Write out each entry word for word.

◆ ◆ ◆ ◆ ◆ ◆ ◆

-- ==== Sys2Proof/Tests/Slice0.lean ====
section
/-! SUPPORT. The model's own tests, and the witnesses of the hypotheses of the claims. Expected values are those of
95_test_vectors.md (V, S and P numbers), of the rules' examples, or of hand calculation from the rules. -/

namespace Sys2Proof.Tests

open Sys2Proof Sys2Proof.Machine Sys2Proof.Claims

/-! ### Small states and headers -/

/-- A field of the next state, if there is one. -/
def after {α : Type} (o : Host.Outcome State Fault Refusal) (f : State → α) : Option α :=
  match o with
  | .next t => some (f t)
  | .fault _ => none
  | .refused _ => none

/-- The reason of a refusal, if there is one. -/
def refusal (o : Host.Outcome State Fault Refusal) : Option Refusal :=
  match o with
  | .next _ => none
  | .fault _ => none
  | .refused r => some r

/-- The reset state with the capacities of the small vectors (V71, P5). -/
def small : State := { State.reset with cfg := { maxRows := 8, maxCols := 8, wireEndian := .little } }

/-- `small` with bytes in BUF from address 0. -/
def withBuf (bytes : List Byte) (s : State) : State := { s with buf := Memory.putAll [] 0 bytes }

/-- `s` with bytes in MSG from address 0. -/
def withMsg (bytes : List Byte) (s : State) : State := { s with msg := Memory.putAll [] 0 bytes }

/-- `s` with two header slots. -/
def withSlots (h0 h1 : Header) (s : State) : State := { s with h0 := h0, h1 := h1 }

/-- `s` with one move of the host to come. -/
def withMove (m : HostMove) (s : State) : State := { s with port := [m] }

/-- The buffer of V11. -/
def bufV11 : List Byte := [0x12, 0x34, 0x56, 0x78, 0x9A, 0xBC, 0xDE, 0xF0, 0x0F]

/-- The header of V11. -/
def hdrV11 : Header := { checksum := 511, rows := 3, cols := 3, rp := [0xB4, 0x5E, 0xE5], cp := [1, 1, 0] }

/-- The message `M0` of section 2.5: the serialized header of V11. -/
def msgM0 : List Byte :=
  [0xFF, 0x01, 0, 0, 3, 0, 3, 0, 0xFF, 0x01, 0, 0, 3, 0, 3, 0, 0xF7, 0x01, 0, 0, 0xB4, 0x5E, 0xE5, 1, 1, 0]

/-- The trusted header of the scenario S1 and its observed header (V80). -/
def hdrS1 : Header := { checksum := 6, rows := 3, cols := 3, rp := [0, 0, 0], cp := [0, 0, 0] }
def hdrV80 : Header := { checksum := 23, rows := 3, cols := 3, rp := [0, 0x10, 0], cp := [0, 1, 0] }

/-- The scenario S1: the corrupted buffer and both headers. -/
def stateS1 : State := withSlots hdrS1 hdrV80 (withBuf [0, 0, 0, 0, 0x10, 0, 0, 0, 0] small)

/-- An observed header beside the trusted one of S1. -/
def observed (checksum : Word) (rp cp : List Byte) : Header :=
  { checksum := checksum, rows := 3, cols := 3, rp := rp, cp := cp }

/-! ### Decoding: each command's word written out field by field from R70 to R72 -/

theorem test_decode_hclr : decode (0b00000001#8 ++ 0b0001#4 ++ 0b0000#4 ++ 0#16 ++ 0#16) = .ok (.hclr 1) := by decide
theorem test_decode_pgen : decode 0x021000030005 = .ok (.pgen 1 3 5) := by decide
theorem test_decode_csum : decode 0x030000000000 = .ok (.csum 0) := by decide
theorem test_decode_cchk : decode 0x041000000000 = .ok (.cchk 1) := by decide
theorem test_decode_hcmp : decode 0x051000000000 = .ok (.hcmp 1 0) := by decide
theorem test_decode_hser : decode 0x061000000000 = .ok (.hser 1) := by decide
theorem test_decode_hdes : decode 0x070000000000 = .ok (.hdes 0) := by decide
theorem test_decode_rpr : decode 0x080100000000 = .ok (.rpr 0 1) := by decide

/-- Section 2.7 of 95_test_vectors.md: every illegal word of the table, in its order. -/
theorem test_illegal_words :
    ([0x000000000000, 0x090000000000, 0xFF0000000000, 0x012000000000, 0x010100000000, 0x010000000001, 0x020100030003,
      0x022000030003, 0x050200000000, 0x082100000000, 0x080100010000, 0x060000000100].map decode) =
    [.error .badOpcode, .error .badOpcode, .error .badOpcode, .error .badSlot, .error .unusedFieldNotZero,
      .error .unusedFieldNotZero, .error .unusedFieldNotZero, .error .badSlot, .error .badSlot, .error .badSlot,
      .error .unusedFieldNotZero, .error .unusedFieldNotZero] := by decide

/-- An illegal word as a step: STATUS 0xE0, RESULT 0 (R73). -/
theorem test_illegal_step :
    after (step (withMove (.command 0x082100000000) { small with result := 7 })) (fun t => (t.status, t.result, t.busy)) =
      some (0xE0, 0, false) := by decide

◆ ◆ ◆ ◆ ◆ ◆ ◆

▸ **ANSWER SECTION**
-- ==== Sys2Proof/Tests/Slice0.lean ====
section
/-! SUPPORT. The model's own tests, and the witnesses of the hypotheses of the claims. Expected values are those of
95_test_vectors.md (V, S and P numbers), of the rules' examples, or of hand calculation from the rules. -/

namespace Sys2Proof.Tests

open Sys2Proof Sys2Proof.Machine Sys2Proof.Claims

/-! ### Small states and headers -/

/-- A field of the next state, if there is one. -/
def after {α : Type} (o : Host.Outcome State Fault Refusal) (f : State → α) : Option α :=
  match o with
  | .next t => some (f t)
  | .fault _ => none
  | .refused _ => none

/-- The reason of a refusal, if there is one. -/
def refusal (o : Host.Outcome State Fault Refusal) : Option Refusal :=
  match o with
  | .next _ => none
  | .fault _ => none
  | .refused r => some r

/-- The reset state with the capacities of the small vectors (V71, P5). -/
def small : State := { State.reset with cfg := { maxRows := 8, maxCols := 8, wireEndian := .little } }

/-- `small` with bytes in BUF from address 0. -/
def withBuf (bytes : List Byte) (s : State) : State := { s with buf := Memory.putAll [] 0 bytes }

/-- `s` with bytes in MSG from address 0. -/
def withMsg (bytes : List Byte) (s : State) : State := { s with msg := Memory.putAll [] 0 bytes }

/-- `s` with two header slots. -/
def withSlots (h0 h1 : Header) (s : State) : State := { s with h0 := h0, h1 := h1 }

/-- `s` with one move of the host to come. -/
def withMove (m : HostMove) (s : State) : State := { s with port := [m] }

/-- The buffer of V11. -/
def bufV11 : List Byte := [0x12, 0x34, 0x56, 0x78, 0x9A, 0xBC, 0xDE, 0xF0, 0x0F]

/-- The header of V11. -/
def hdrV11 : Header := { checksum := 511, rows := 3, cols := 3, rp := [0xB4, 0x5E, 0xE5], cp := [1, 1, 0] }

/-- The message `M0` of section 2.5: the serialized header of V11. -/
def msgM0 : List Byte :=
  [0xFF, 0x01, 0, 0, 3, 0, 3, 0, 0xFF, 0x01, 0, 0, 3, 0, 3, 0, 0xF7, 0x01, 0, 0, 0xB4, 0x5E, 0xE5, 1, 1, 0]

/-- The trusted header of the scenario S1 and its observed header (V80). -/
def hdrS1 : Header := { checksum := 6, rows := 3, cols := 3, rp := [0, 0, 0], cp := [0, 0, 0] }
def hdrV80 : Header := { checksum := 23, rows := 3, cols := 3, rp := [0, 0x10, 0], cp := [0, 1, 0] }

/-- The scenario S1: the corrupted buffer and both headers. -/
def stateS1 : State := withSlots hdrS1 hdrV80 (withBuf [0, 0, 0, 0, 0x10, 0, 0, 0, 0] small)

/-- An observed header beside the trusted one of S1. -/
def observed (checksum : Word) (rp cp : List Byte) : Header :=
  { checksum := checksum, rows := 3, cols := 3, rp := rp, cp := cp }

/-! ### Decoding: each command's word written out field by field from R70 to R72 -/

theorem test_decode_hclr : decode (0b00000001#8 ++ 0b0001#4 ++ 0b0000#4 ++ 0#16 ++ 0#16) = .ok (.hclr 1) := by decide
theorem test_decode_pgen : decode 0x021000030005 = .ok (.pgen 1 3 5) := by decide
theorem test_decode_csum : decode 0x030000000000 = .ok (.csum 0) := by decide
theorem test_decode_cchk : decode 0x041000000000 = .ok (.cchk 1) := by decide
theorem test_decode_hcmp : decode 0x051000000000 = .ok (.hcmp 1 0) := by decide
theorem test_decode_hser : decode 0x061000000000 = .ok (.hser 1) := by decide
theorem test_decode_hdes : decode 0x070000000000 = .ok (.hdes 0) := by decide
theorem test_decode_rpr : decode 0x080100000000 = .ok (.rpr 0 1) := by decide

/-- Section 2.7 of 95_test_vectors.md: every illegal word of the table, in its order. -/
theorem test_illegal_words :
    ([0x000000000000, 0x090000000000, 0xFF0000000000, 0x012000000000, 0x010100000000, 0x010000000001, 0x020100030003,
      0x022000030003, 0x050200000000, 0x082100000000, 0x080100010000, 0x060000000100].map decode) =
    [.error .badOpcode, .error .badOpcode, .error .badOpcode, .error .badSlot, .error .unusedFieldNotZero,
      .error .unusedFieldNotZero, .error .unusedFieldNotZero, .error .badSlot, .error .badSlot, .error .badSlot,
      .error .unusedFieldNotZero, .error .unusedFieldNotZero] := by decide

/-- An illegal word as a step: STATUS 0xE0, RESULT 0 (R73). -/
theorem test_illegal_step :
    after (step (withMove (.command 0x082100000000) { small with result := 7 })) (fun t => (t.status, t.result, t.busy)) =
      some (0xE0, 0, false) := by decide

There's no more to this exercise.